The Shake: DEA Promises Rescheduling Announcement, and Can Cannabis Dull Your Heart Attack?
To reschedule or not to reschedule? The DEA will decide by mid-2016. The Drug Enforcement Administration has promised to decide later this year whether to remove cannabis from the list of Schedule I controlled substances. The pledge comes in response to a letter sent last December by Sen. Elizabeth Warren (D-MA) and seven other politicians, including outspoken cannabis advocates Sens. Cory Booker (D-NJ) and Kirsten Gillibrand (D-NY). The lawmakers' letter, addressed to leadership at the Department of Health and Human Services, the Office of National Drug Control, and the DEA, includes many common concerns regarding obstacles to medical cannabis research due to the substance's current Schedule I classification. In their response, the agencies say they'll provide a rescheduling recommendation and other requested information by mid-year. The agencies haven't said which way they're leaning, only that they may or may not reschedule. We'll see.
Investors from Facebook and Reddit dive into the cannabis industry. Meadow, a San Francisco-based cannabis start-up, announced it has received $2.1 million from a notable group of investors, including Reddit CEO and Founder Steve Huffman, former Facebookers now at Slow Ventures, Joe Montana’s investment fund, Liquid 2 Ventures, and Twitch creator Justin Kan. Based in SoMa, Meadow focuses on powering online delivery services and dispatch for dispensaries, but it is likely they’ll be expanding to include other areas of the industry, including supply, medical marijuana clinics, and dispensary software. Meadow co-founder and CEO David Hua, said the company was “choosy” in its funding round, adding that he’s known Kan, of Twitch, for years. The two went to the same Burning Man group, Hua said. “He’s a brother from another mother.”
Prominent cannabis businessman denies he inspired a California bill that significantly helps him. Assemblymember Rob Bonta introduced Assembly Bill 2613 with three very specific criteria convicted drug felons must meet in order to qualify for a business license under new state regulations: the conviction must have occurred in another state, resulted in no jail time, and the felon must be approved by a local licensing body. All three apply to Steve DeAngelo, the outspoken cannabis supporter who operates the massive Harborside Health Center. DeAngelo, who also helped launch cannabis testing laboratory Steep Hill Labs, and investor consulting service the ArcView Group, is adamant that the bill wasn't drafted as a favor to him, but a Northern California grower tells BuzzFeed otherwise: “It’s like a running joke in the industry at this point," said Casey O’Neill of Happy Day Farms. "Steve got a bill written for himself.”
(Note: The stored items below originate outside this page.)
@[simp] theorem State.setClocks_device (s : State) (x : List BitClock) : (s.setClocks x).device = s.device := rfl
@[simp] theorem State.setClocks_links (s : State) (x : List BitClock) : (s.setClocks x).links = s.links := rfl
@[simp] theorem State.setClocks_maps (s : State) (x : List BitClock) : (s.setClocks x).maps = s.maps := rfl
@[simp] theorem State.setClocks_transfer (s : State) (x : List BitClock) : (s.setClocks x).transfer = s.transfer := rfl
@[simp] theorem State.setClocks_chans (s : State) (x : List BitClock) : (s.setClocks x).chans = s.chans := rfl
@[simp] theorem State.setClocks_windows (s : State) (x : List BitClock) : (s.setClocks x).windows = s.windows := rfl
@[simp] theorem State.setClocks_port (s : State) (x : List BitClock) : (s.setClocks x).port = s.port := rfl
@[simp] theorem State.setClocks_cmd (s : State) (x : List BitClock) : (s.setClocks x).cmd = s.cmd := rfl
@[simp] theorem State.setClocks_writer (s : State) (x : List BitClock) : (s.setClocks x).writer = s.writer := rfl
@[simp] theorem State.setClocks_coal (s : State) (x : List BitClock) : (s.setClocks x).coal = s.coal := rfl
@[simp] theorem State.setClocks_irqCause (s : State) (x : List BitClock) : (s.setClocks x).irqCause = s.irqCause := rfl
@[simp] theorem State.setClocks_irqMask (s : State) (x : List BitClock) : (s.setClocks x).irqMask = s.irqMask := rfl
@[simp] theorem State.setClocks_pending (s : State) (x : List BitClock) : (s.setClocks x).pending = s.pending := rfl
@[simp] theorem State.setClocks_freeBytes (s : State) (x : List BitClock) : (s.setClocks x).freeBytes = s.freeBytes := rfl
@[simp] theorem State.setClocks_clocks (s : State) (x : List BitClock) : (s.setClocks x).clocks = x := rfl
@[simp] theorem State.setClocks_link (s : State) (x : List BitClock) (k : LinkId) : (s.setClocks x).link k = s.link k := rfl
@[simp] theorem State.setClocks_map (s : State) (x : List BitClock) (k : LinkId) : (s.setClocks x).map k = s.map k := rfl
@[simp] theorem State.setClocks_chan (s : State) (x : List BitClock) (k : ChanId) : (s.setClocks x).chan k = s.chan k := rfl
@[simp] theorem State.setClocks_window (s : State) (x : List BitClock) (k : WinId) : (s.setClocks x).window k = s.window k := rfl

@[simp] theorem State.setFreeBytes_device (s : State) (x : Nat) : (s.setFreeBytes x).device = s.device := rfl
@[simp] theorem State.setFreeBytes_links (s : State) (x : Nat) : (s.setFreeBytes x).links = s.links := rfl
@[simp] theorem State.setFreeBytes_maps (s : State) (x : Nat) : (s.setFreeBytes x).maps = s.maps := rfl
@[simp] theorem State.setFreeBytes_transfer (s : State) (x : Nat) : (s.setFreeBytes x).transfer = s.transfer := rfl
@[simp] theorem State.setFreeBytes_chans (s : State) (x : Nat) : (s.setFreeBytes x).chans = s.chans := rfl
@[simp] theorem State.setFreeBytes_windows (s : State) (x : Nat) : (s.setFreeBytes x).windows = s.windows := rfl
@[simp] theorem State.setFreeBytes_port (s : State) (x : Nat) : (s.setFreeBytes x).port = s.port := rfl
@[simp] theorem State.setFreeBytes_cmd (s : State) (x : Nat) : (s.setFreeBytes x).cmd = s.cmd := rfl
@[simp] theorem State.setFreeBytes_writer (s : State) (x : Nat) : (s.setFreeBytes x).writer = s.writer := rfl
@[simp] theorem State.setFreeBytes_coal (s : State) (x : Nat) : (s.setFreeBytes x).coal = s.coal := rfl
@[simp] theorem State.setFreeBytes_irqCause (s : State) (x : Nat) : (s.setFreeBytes x).irqCause = s.irqCause := rfl
@[simp] theorem State.setFreeBytes_irqMask (s : State) (x : Nat) : (s.setFreeBytes x).irqMask = s.irqMask := rfl
@[simp] theorem State.setFreeBytes_freeBytes (s : State) (x : Nat) : (s.setFreeBytes x).freeBytes = x := rfl
@[simp] theorem State.setFreeBytes_link (s : State) (x : Nat) (k : LinkId) : (s.setFreeBytes x).link k = s.link k := rfl
@[simp] theorem State.setFreeBytes_map (s : State) (x : Nat) (k : LinkId) : (s.setFreeBytes x).map k = s.map k := rfl
@[simp] theorem State.setFreeBytes_chan (s : State) (x : Nat) (k : ChanId) : (s.setFreeBytes x).chan k = s.chan k := rfl
@[simp] theorem State.setFreeBytes_window (s : State) (x : Nat) (k : WinId) : (s.setFreeBytes x).window k = s.window k := rfl
@[simp] theorem State.setFreeBytes_pending (s : State) (x : Nat) : (s.setFreeBytes x).pending = s.pending := rfl
@[simp] theorem State.setFreeBytes_clocks (s : State) (x : Nat) : (s.setFreeBytes x).clocks = s.clocks := rfl

@[simp] theorem State.setLink_running (s : State) (l : LinkId) (x : Link) : (s.setLink l x).running = s.running := rfl
@[simp] theorem State.setMap_running (s : State) (l : LinkId) (x : SlotMap) : (s.setMap l x).running = s.running := rfl
@[simp] theorem State.setChan_running (s : State) (c : ChanId) (x : Channel) : (s.setChan c x).running = s.running := rfl
@[simp] theorem State.setWindow_running (s : State) (w : WinId) (x : Window) : (s.setWindow w x).running = s.running := rfl
@[simp] theorem State.setTransfer_running (s : State) (x : Option ListTransfer) : (s.setTransfer x).running = s.running := rfl
@[simp] theorem State.setPort_running (s : State) (x : Port) : (s.setPort x).running = s.running := rfl
@[simp] theorem State.setCmd_running (s : State) (x : CmdProc) : (s.setCmd x).running = s.running := rfl
@[simp] theorem State.setWriter_running (s : State) (x : Writer) : (s.setWriter x).running = s.running := rfl
@[simp] theorem State.setCoal_running (s : State) (x : Coalescer) : (s.setCoal x).running = s.running := rfl
@[simp] theorem State.setCause_running (s : State) (x : Irq) : (s.setCause x).running = s.running := rfl
@[simp] theorem State.setMask_running (s : State) (x : Irq) : (s.setMask x).running = s.running := rfl
@[simp] theorem State.setPending_running (s : State) (x : List Instr) : (s.setPending x).running = s.running := rfl
@[simp] theorem State.setClocks_running (s : State) (x : List BitClock) : (s.setClocks x).running = s.running := rfl
@[simp] theorem State.setFreeBytes_running (s : State) (x : Nat) : (s.setFreeBytes x).running = s.running := rfl

/-! ## Updates of Port -/

@[simp] theorem Port.setEntry_wait0 (p : Port) (t : TagId) (x : Option Transaction) : (p.setEntry t x).wait0 = p.wait0 := rfl
@[simp] theorem Port.setEntry_wait1 (p : Port) (t : TagId) (x : Option Transaction) : (p.setEntry t x).wait1 = p.wait1 := rfl
@[simp] theorem Port.setEntry_wait2 (p : Port) (t : TagId) (x : Option Transaction) : (p.setEntry t x).wait2 = p.wait2 := rfl
@[simp] theorem Port.setEntry_wait3 (p : Port) (t : TagId) (x : Option Transaction) : (p.setEntry t x).wait3 = p.wait3 := rfl
@[simp] theorem Port.setEntry_wait4 (p : Port) (t : TagId) (x : Option Transaction) : (p.setEntry t x).wait4 = p.wait4 := rfl
@[simp] theorem Port.setEntry_dataCount (p : Port) (t : TagId) (x : Option Transaction) : (p.setEntry t x).dataCount = p.dataCount := rfl
@[simp] theorem Port.setEntry_descCount (p : Port) (t : TagId) (x : Option Transaction) : (p.setEntry t x).descCount = p.descCount := rfl
@[simp] theorem Port.setEntry_ptr1 (p : Port) (t : TagId) (x : Option Transaction) : (p.setEntry t x).ptr1 = p.ptr1 := rfl
@[simp] theorem Port.setEntry_ptr2 (p : Port) (t : TagId) (x : Option Transaction) : (p.setEntry t x).ptr2 = p.ptr2 := rfl
@[simp] theorem Port.setEntry_ptr3 (p : Port) (t : TagId) (x : Option Transaction) : (p.setEntry t x).ptr3 = p.ptr3 := rfl
@[simp] theorem Port.setData_table (p : Port) (c : ChanId) (n : Nat) : (p.setData c n).table = p.table := rfl
@[simp] theorem Port.setData_wait0 (p : Port) (c : ChanId) (n : Nat) : (p.setData c n).wait0 = p.wait0 := rfl
@[simp] theorem Port.setData_wait1 (p : Port) (c : ChanId) (n : Nat) : (p.setData c n).wait1 = p.wait1 := rfl
@[simp] theorem Port.setData_wait2 (p : Port) (c : ChanId) (n : Nat) : (p.setData c n).wait2 = p.wait2 := rfl
@[simp] theorem Port.setData_wait3 (p : Port) (c : ChanId) (n : Nat) : (p.setData c n).wait3 = p.wait3 := rfl
@[simp] theorem Port.setData_wait4 (p : Port) (c : ChanId) (n : Nat) : (p.setData c n).wait4 = p.wait4 := rfl
@[simp] theorem Port.setData_descCount (p : Port) (c : ChanId) (n : Nat) : (p.setData c n).descCount = p.descCount := rfl
@[simp] theorem Port.setData_ptr1 (p : Port) (c : ChanId) (n : Nat) : (p.setData c n).ptr1 = p.ptr1 := rfl
@[simp] theorem Port.setData_ptr2 (p : Port) (c : ChanId) (n : Nat) : (p.setData c n).ptr2 = p.ptr2 := rfl
@[simp] theorem Port.setData_ptr3 (p : Port) (c : ChanId) (n : Nat) : (p.setData c n).ptr3 = p.ptr3 := rfl
@[simp] theorem Port.setDesc_table (p : Port) (c : ChanId) (n : Nat) : (p.setDesc c n).table = p.table := rfl
@[simp] theorem Port.setDesc_wait0 (p : Port) (c : ChanId) (n : Nat) : (p.setDesc c n).wait0 = p.wait0 := rfl
@[simp] theorem Port.setDesc_wait1 (p : Port) (c : ChanId) (n : Nat) : (p.setDesc c n).wait1 = p.wait1 := rfl
@[simp] theorem Port.setDesc_wait2 (p : Port) (c : ChanId) (n : Nat) : (p.setDesc c n).wait2 = p.wait2 := rfl
@[simp] theorem Port.setDesc_wait3 (p : Port) (c : ChanId) (n : Nat) : (p.setDesc c n).wait3 = p.wait3 := rfl
@[simp] theorem Port.setDesc_wait4 (p : Port) (c : ChanId) (n : Nat) : (p.setDesc c n).wait4 = p.wait4 := rfl
@[simp] theorem Port.setDesc_dataCount (p : Port) (c : ChanId) (n : Nat) : (p.setDesc c n).dataCount = p.dataCount := rfl
@[simp] theorem Port.setDesc_ptr1 (p : Port) (c : ChanId) (n : Nat) : (p.setDesc c n).ptr1 = p.ptr1 := rfl
@[simp] theorem Port.setDesc_ptr2 (p : Port) (c : ChanId) (n : Nat) : (p.setDesc c n).ptr2 = p.ptr2 := rfl
@[simp] theorem Port.setDesc_ptr3 (p : Port) (c : ChanId) (n : Nat) : (p.setDesc c n).ptr3 = p.ptr3 := rfl
@[simp] theorem Port.setWaitDesc_table (p : Port) (c : ChanId) (b : Bool) : (p.setWaitDesc c b).table = p.table := rfl
@[simp] theorem Port.setWaitDesc_wait0 (p : Port) (c : ChanId) (b : Bool) : (p.setWaitDesc c b).wait0 = p.wait0 := rfl
@[simp] theorem Port.setWaitDesc_wait1 (p : Port) (c : ChanId) (b : Bool) : (p.setWaitDesc c b).wait1 = p.wait1 := rfl
@[simp] theorem Port.setWaitDesc_wait2 (p : Port) (c : ChanId) (b : Bool) : (p.setWaitDesc c b).wait2 = p.wait2 := rfl
@[simp] theorem Port.setWaitDesc_wait4 (p : Port) (c : ChanId) (b : Bool) : (p.setWaitDesc c b).wait4 = p.wait4 := rfl
@[simp] theorem Port.setWaitDesc_dataCount (p : Port) (c : ChanId) (b : Bool) : (p.setWaitDesc c b).dataCount = p.dataCount := rfl
@[simp] theorem Port.setWaitDesc_descCount (p : Port) (c : ChanId) (b : Bool) : (p.setWaitDesc c b).descCount = p.descCount := rfl
@[simp] theorem Port.setWaitDesc_ptr1 (p : Port) (c : ChanId) (b : Bool) : (p.setWaitDesc c b).ptr1 = p.ptr1 := rfl
@[simp] theorem Port.setWaitDesc_ptr2 (p : Port) (c : ChanId) (b : Bool) : (p.setWaitDesc c b).ptr2 = p.ptr2 := rfl
@[simp] theorem Port.setWaitDesc_ptr3 (p : Port) (c : ChanId) (b : Bool) : (p.setWaitDesc c b).ptr3 = p.ptr3 := rfl
@[simp] theorem Port.setWaitData_table (p : Port) (pr : Priority) (c : ChanId) (b : Bool) :
    (p.setWaitData pr c b).table = p.table := by cases pr <;> rfl
@[simp] theorem Port.setWaitData_wait0 (p : Port) (pr : Priority) (c : ChanId) (b : Bool) :
    (p.setWaitData pr c b).wait0 = p.wait0 := by cases pr <;> rfl
@[simp] theorem Port.setWaitData_wait3 (p : Port) (pr : Priority) (c : ChanId) (b : Bool) :
    (p.setWaitData pr c b).wait3 = p.wait3 := by cases pr <;> rfl
@[simp] theorem Port.setWaitData_wait4 (p : Port) (pr : Priority) (c : ChanId) (b : Bool) :
    (p.setWaitData pr c b).wait4 = p.wait4 := by cases pr <;> rfl
@[simp] theorem Port.setWaitData_dataCount (p : Port) (pr : Priority) (c : ChanId) (b : Bool) :
    (p.setWaitData pr c b).dataCount = p.dataCount := by cases pr <;> rfl
@[simp] theorem Port.setWaitData_descCount (p : Port) (pr : Priority) (c : ChanId) (b : Bool) :
    (p.setWaitData pr c b).descCount = p.descCount := by cases pr <;> rfl
@[simp] theorem Port.setWaitData_ptr1 (p : Port) (pr : Priority) (c : ChanId) (b : Bool) :
    (p.setWaitData pr c b).ptr1 = p.ptr1 := by cases pr <;> rfl
@[simp] theorem Port.setWaitData_ptr2 (p : Port) (pr : Priority) (c : ChanId) (b : Bool) :
    (p.setWaitData pr c b).ptr2 = p.ptr2 := by cases pr <;> rfl
@[simp] theorem Port.setWaitData_ptr3 (p : Port) (pr : Priority) (c : ChanId) (b : Bool) :
    (p.setWaitData pr c b).ptr3 = p.ptr3 := by cases pr <;> rfl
- New research suggests that cannabis use before a heart attack may help improve chances for survival. The odds of surviving a myocardial infarction were higher among patients who had used cannabis, according to a new study from the American College of Cardiology. Researchers analyzed 3,800 heart-attack patients who reported recent cannabis use. Doctors insist further research is needed.
- How do you know a Senate hearing on cannabis is a sham? When the guy who called it says “good people don’t smoke marijuana.” Thanks for your intellectual honesty (yet again), Sen. Chuck Grassley!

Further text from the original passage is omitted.